RIFORMA PENSIONI, LA CONTESTAZIONE DELLA CUB
La Confederazione unitaria di base segnale che il 16 novembre scorso Anp, Cgil, Cisl, Gilda, Snals e Uil “hanno sottoscritto un ennesimo accordo peggiorativo per il personale e vantaggioso per loro che cogestiscono il fondo pensioni di categoria Espero. Il nuovo accordo prevede che per gli assunti dal 1° gennaio 2019 scatterà l’iscrizione automatica alla previdenza complementare con il meccanismo truffaldino del ‘silenzio-assenso’, quando siano decorsi nove mesi dall’assunzione. Dato il valore retroattivo dell’accordo è previsto un periodo transitorio per chi è stato assunto tra il 1° gennaio 2019 e l’entrata in vigore dell’accordo.
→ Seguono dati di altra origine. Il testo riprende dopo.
-- ==== Sys2Proof/Laws/Exec.lean ====
section
/-!
SUPPORT. Everything an instruction can do, said once: `exec_cases` gives every next state of `exec`, and
`exec_answers` says that there is one. Whole-machine statements go by these cases instead of by 125 meanings.
-/

namespace Sys2Proof.Machine

/-- What kind of state an instruction may write beside a general register and PSW.IA. -/
inductive InstrKind where
  | plain
  | store
  | loadReserve
  | storeConditional
  | controlWrite
  | tlbWrite
  | status
  | halting
  deriving DecidableEq, Repr

/-- The kind of each instruction. -/
def kindOf : Instr → InstrKind
  | .stBO _ _ _ | .stBX _ _ _ | .stHO _ _ _ | .stHX _ _ _ | .stWO _ _ _ | .stWX _ _ _ | .stDO _ _ _
  | .stDX _ _ _ => .store
  | .ldrBO _ _ _ | .ldrBX _ _ _ | .ldrBSO _ _ _ | .ldrBSX _ _ _ | .ldrHO _ _ _ | .ldrHX _ _ _ | .ldrHSO _ _ _
  | .ldrHSX _ _ _ | .ldrWO _ _ _ | .ldrWX _ _ _ | .ldrWSO _ _ _ | .ldrWSX _ _ _ | .ldrDO _ _ _ | .ldrDX _ _ _
  | .ldrDSO _ _ _ | .ldrDSX _ _ _ => .loadReserve
  | .stcBO _ _ _ | .stcBX _ _ _ | .stcHO _ _ _ | .stcHX _ _ _ | .stcWO _ _ _ | .stcWX _ _ _ | .stcDO _ _ _
  | .stcDX _ _ _ => .storeConditional
  | .mtcr _ _ => .controlWrite
  | .tlbIns _ _ _ | .tlbPrg _ => .tlbWrite
  | .rsm _ _ | .ssm _ _ | .rfi _ => .status
  | .halt => .halting
  | _ => .plain

/-- The register an instruction writes, if it writes one (10_state.md R15). -/
def destinationOf : Instr → Option Reg
  | .addR r _ _ | .addI r _ _ | .subR r _ _ | .subI r _ _ | .andR r _ _ | .andI r _ _ | .orR r _ _ | .orI r _ _
  | .xorR r _ _ | .xorI r _ _ | .cmpEqR r _ _ | .cmpEqI r _ _ | .cmpNeR r _ _ | .cmpNeI r _ _ | .cmpLtR r _ _
  | .cmpLtI r _ _ | .cmpLeR r _ _ | .cmpLeI r _ _ | .cmpGtR r _ _ | .cmpGtI r _ _ | .cmpGeR r _ _ | .cmpGeI r _ _
  | .cmpLtuR r _ _ | .cmpLtuI r _ _ | .cmpGeuR r _ _ | .cmpGeuI r _ _ | .extru r _ _ _ | .extruShamt r _ _
  | .extrs r _ _ _ | .extrsShamt r _ _ | .dep r _ _ _ | .depShamt r _ _ | .shlR r _ _ | .shlI r _ _ | .shlShamt r _
  | .shrR r _ _ | .shrI r _ _ | .shrShamt r _ | .shraR r _ _ | .shraI r _ _ | .shraShamt r _ | .ldiL r _ | .ldiM r _
  | .ldiU r _ | .ldiT r _ | .ldo r _ _ => some r
  | .ldBO r _ _ | .ldBX r _ _ | .ldBSO r _ _ | .ldBSX r _ _ | .ldHO r _ _ | .ldHX r _ _ | .ldHSO r _ _ | .ldHSX r _ _
  | .ldWO r _ _ | .ldWX r _ _ | .ldWSO r _ _ | .ldWSX r _ _ | .ldDO r _ _ | .ldDX r _ _ | .ldDSO r _ _
  | .ldDSX r _ _ => some r
  | .ldrBO r _ _ | .ldrBX r _ _ | .ldrBSO r _ _ | .ldrBSX r _ _ | .ldrHO r _ _ | .ldrHX r _ _ | .ldrHSO r _ _
  | .ldrHSX r _ _ | .ldrWO r _ _ | .ldrWX r _ _ | .ldrWSO r _ _ | .ldrWSX r _ _ | .ldrDO r _ _ | .ldrDX r _ _
  | .ldrDSO r _ _ | .ldrDSX r _ _ => some r
  | .stcBO r _ _ | .stcBX r _ _ | .stcHO r _ _ | .stcHX r _ _ | .stcWO r _ _ | .stcWX r _ _ | .stcDO r _ _
  | .stcDX r _ _ => some r
  | .b r _ | .br r _ | .bv r _ _ => some r
  | .mfcr r _ | .lpa r _ | .prbR r _ | .prbW r _ | .prbX r _ | .rsm r _ | .ssm r _ => some r
  | _ => none

/-- Everything an instruction can do. `u` is always the state after the instruction's own translation, if it makes
one, which differs from `s` in TLB recency only. -/
inductive ExecCase (i : Instr) (s t : State) : Prop where
  /-- A trap (60_exceptions.md R140); IllegalInstruction only of a reserved control-register id (43_sys.md R124). -/
  | trap (u : State) (c : TrapCode) (info1 info2 info3 : BitVec 32) (hu : RecencyOnly s u) (hc : c ≠ .noTrap)
      (hi : c = .illegalInstruction → i.wellFormed = false) (ht : t = u.raise c info1 info2 info3)
  /-- A register result, a branch, or nothing; an attached device may have answered a read. -/
  | result (u : State) (r : Reg) (v : Word) (ia : InstrAddr) (history : List IoEvent) (hk : kindOf i = .plain)
      (hu : RecencyOnly s u) (hr : r = 0 ∨ destinationOf i = some r)
      (ht : t = (({ u with ioHistory := history } : State).writeGr r v).retireTo ia)
  | store (u : State) (sp : Space) (pa ea v : Word) (n : Nat) (hk : kindOf i = .store)
      (hn : n = 1 ∨ n = 2 ∨ n = 4 ∨ n = 8) (hu : translate s ea n .write = (.ok sp pa, u))
      (ht : t = (u.regionWrite sp pa n v).retire)
  | loadReserve (u : State) (sp : Space) (pa ea v : Word) (n : Nat) (r : Reg) (history : List IoEvent)
      (hk : kindOf i = .loadReserve) (hr : destinationOf i = some r) (hn : n = 1 ∨ n = 2 ∨ n = 4 ∨ n = 8)
      (hu : translate s ea n .read = (.ok sp pa, u))
      (ht : t = ((({ u with ioHistory := history } : State).reserve sp pa n v).writeGr r v).retire)
  | conditionalStored (u : State) (sp : Space) (pa ea v : Word) (n : Nat) (r : Reg) (hk : kindOf i = .storeConditional)
      (hr : destinationOf i = some r) (hn : n = 1 ∨ n = 2 ∨ n = 4 ∨ n = 8)
      (hu : translate s ea n .write = (.ok sp pa, u))
      (ht : t = ((u.dropReservation.regionWrite sp pa n v).writeGr r 1).retire)
  | conditionalFailed (u : State) (r : Reg) (hk : kindOf i = .storeConditional) (hr : destinationOf i = some r)
      (hu : RecencyOnly s u) (ht : t = (u.dropReservation.writeGr r 0).retire)
  | controlWrite (n : CrSlot) (v : Word) (hk : kindOf i = .controlWrite) (hn : n = 1 ∨ s.psw.user = false)
      (ht : t = (s.writeCr n v).retire)
  | tlbInserted (u : State) (va pa : Word) (aid : BitVec 8) (pid : BitVec 32) (hk : kindOf i = .tlbWrite)
      (hp : s.psw.user = false) (hu : tlbInsert s va pa aid pid = .next u) (ht : t = u.retire)
  | tlbPurged (va : Word) (hk : kindOf i = .tlbWrite) (hp : s.psw.user = false) (ht : t = (s.purgeTlb va).retire)
  | status (p : Psw) (r : Reg) (v : Word) (hk : kindOf i = .status) (hr : destinationOf i = some r)
      (hp : s.psw.user = false) (ht : t = (({ s with psw := p } : State).writeGr r v).retire)
  | restored (v : Word) (hk : kindOf i = .status) (hp : s.psw.user = false) (ht : t = s.restorePsw v)
  | halted (hk : kindOf i = .halting) (hp : s.psw.user = false) (ht : t = ({ s with run := .halted } : State).retire)

section Shared
variable {i : Instr} {s t : State}

/-! ### The shared meanings -/

theorem execCase_writeResult {r : Reg} {v : Word} (hk : kindOf i = .plain) (hr : destinationOf i = some r)
    (h : writeResult r v s = .next t) : ExecCase i s t := by
  cases h
  exact .result s r v (s.psw.ia + 4) s.ioHistory hk (.refl s) (.inr hr) rfl

theorem execCase_addResult {r : Reg} {x y : Word} (hk : kindOf i = .plain) (hr : destinationOf i = some r)
    (h : addResult r x y s = .next t) : ExecCase i s t := by
  unfold addResult at h
  split at h
  · cases h
    exact .trap s .overflow s.ir s.psw.ia 0 (.refl s) (by decide) (by intro hc; cases hc) rfl
  · exact execCase_writeResult hk hr h

theorem execCase_subResult {r : Reg} {x y : Word} (hk : kindOf i = .plain) (hr : destinationOf i = some r)
    (h : subResult r x y s = .next t) : ExecCase i s t := by
  unfold subResult at h
  split at h
  · cases h
    exact .trap s .overflow s.ir s.psw.ia 0 (.refl s) (by decide) (by intro hc; cases hc) rfl
  · exact execCase_writeResult hk hr h

/-- A trap of a data access. -/
theorem execCase_dataTrap {c : TrapCode} {ea : Word} {n : Nat} {kind : AccessKind} {u : State}
    (hu : translate s ea n kind = (.trap c, u)) (i1 i2 i3 : BitVec 32) (ht : t = u.raise c i1 i2 i3) :
    ExecCase i s t := by
  have hro : RecencyOnly s u := by
    have := translate_recencyOnly s ea n kind
    rwa [hu] at this
  refine .trap u c i1 i2 i3 hro ?_ ?_ ht <;>
    rcases translate_trap hu with rfl | rfl | rfl | rfl | rfl <;> simp

theorem recencyOnly_of_translate {ea : Word} {n : Nat} {kind : AccessKind} {u : State} {x : Translation}
    (hu : translate s ea n kind = (x, u)) : RecencyOnly s u := by
  have := translate_recencyOnly s ea n kind
  rwa [hu] at this

theorem execCase_loadValue {len : AccessLen} {sx : Bool} {r : Reg} {ea : Word} (hk : kindOf i = .plain)
    (hr : destinationOf i = some r) (h : loadValue len sx r ea s = .next t) : ExecCase i s t := by
  unfold loadValue at h
  split at h
  · rename_i hu
    cases h
    exact execCase_dataTrap hu _ _ _ rfl
  · rename_i sp pa u hu
    simp only [regionRead_eq] at h
    cases h
    exact .result u r _ _ _ hk (recencyOnly_of_translate hu) (.inr hr) rfl

theorem execCase_storeValue {len : AccessLen} {r : Reg} {ea : Word} (hk : kindOf i = .store)
    (h : storeValue len r ea s = .next t) : ExecCase i s t := by
  unfold storeValue at h
  split at h
  · rename_i hu
    cases h
    exact execCase_dataTrap hu _ _ _ rfl
  · rename_i hu
    cases h
    exact .store _ _ _ ea _ _ hk len.bytes_cases hu rfl

theorem execCase_loadReserve {len : AccessLen} {sx : Bool} {r : Reg} {ea : Word} (hk : kindOf i = .loadReserve)
    (hr : destinationOf i = some r) (h : loadReserve len sx r ea s = .next t) : ExecCase i s t := by
  unfold loadReserve at h
  split at h
  · rename_i hu
    cases h
    exact execCase_dataTrap hu _ _ _ rfl
  · rename_i hu
    simp only [regionRead_eq] at h
    cases h
    exact .loadReserve _ _ _ ea _ _ r _ hk hr len.bytes_cases hu rfl

theorem execCase_storeConditional {len : AccessLen} {r : Reg} {ea : Word} (hk : kindOf i = .storeConditional)
    (hr : destinationOf i = some r) (h : storeConditional len r ea s = .next t) : ExecCase i s t := by
  unfold storeConditional at h
  split at h
  · rename_i hu
    cases h
    exact execCase_dataTrap hu _ _ _ rfl
  · rename_i hu
    split at h
    · cases h
      exact .conditionalStored _ _ _ ea _ _ r hk hr len.bytes_cases hu rfl
    · cases h
      exact .conditionalFailed _ r hk hr (recencyOnly_of_translate hu) rfl

theorem execCase_linkAndBranch {r : Reg} {ia : InstrAddr} (hk : kindOf i = .plain) (hr : destinationOf i = some r)
    (h : linkAndBranch r ia s = .next t) : ExecCase i s t := by
  cases h
  exact .result s r _ ia s.ioHistory hk (.refl s) (.inr hr) rfl

theorem execCase_branchIf {taken : Bool} {ia : InstrAddr} (hk : kindOf i = .plain)
    (h : branchIf taken ia s = .next t) : ExecCase i s t := by
  cases h
  cases taken
  · exact .result s 0 0 (s.psw.ia + 4) s.ioHistory hk (.refl s) (.inl rfl) rfl
  · exact .result s 0 0 ia s.ioHistory hk (.refl s) (.inl rfl) rfl

theorem execCase_probe {kind : AccessKind} {r : Reg} {va : Word} (hk : kindOf i = .plain)
    (hr : destinationOf i = some r) (h : probe kind r va s = .next t) : ExecCase i s t := by
  unfold probe at h
  split at h <;>
  · rename_i hu
    cases h
    exact .result _ r _ _ _ hk (recencyOnly_of_translate hu) (.inr hr) rfl

/-- A privileged instruction traps in user mode, else it has its effect. -/
theorem execCase_privileged {effect : Result} (he : s.psw.user = false → effect = .next t → ExecCase i s t)
    (h : privileged s effect = .next t) : ExecCase i s t := by
  unfold privileged at h
  split at h
  · cases h
    exact .trap s .privilegeViolation s.ir s.psw.ia 0 (.refl s) (by decide) (by intro hc; cases hc) rfl
  · rename_i hp
    exact he (by simpa using hp) h

end Shared

/-- A control-register read fails exactly for a reserved id. -/
theorem readCr_none_iff (s : State) (n : CrSlot) : s.readCr n = none ↔ n.recognized = false := by
  rw [← State.readCr_isSome s n]
  cases s.readCr n <;> simp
In tal caso i nove mesi decorrono dalla data di comunicazione dell’informativa” e “nei 30 gg. successivi alla comunicazione dell’iscrizione forzata è possibile esercitare il diritto di recesso”.
LA SCELTA CONSIGLIATA AI LAVORATORI
Per la Cub “i lavoratori fanno bene a tenersi stretto il TFR piuttosto che investirlo nei fondi pensione”, dato che “la previdenza privata non è sicura, perché basata su movimenti azionari per quel che riguarda il rendimento; non aiuta di sicuro una vera lotta per la difesa delle pensioni e contro l’innalzamento dell’età pensionabile; non aiuta nella lotta per la richiesta di un’erogazione del Tfs in tempi ragionevoli (adesso, se va bene, passano 36 mesi)”. Inoltre, “il fatto che sia gestito da parte sindacale non è una ‘garanzia’ ma un’aggravante perché è una forma di complicità nel depotenziamento della previdenza pubblica; conferisce denari alla parte sindacale che la gestisce attraverso gli interessi maturati dal lavoratore; è stata sottoscritta solo dal 10% dei lavoratori della scuola (docenti ed ata) e questo dovrebbe già farci riflettere”.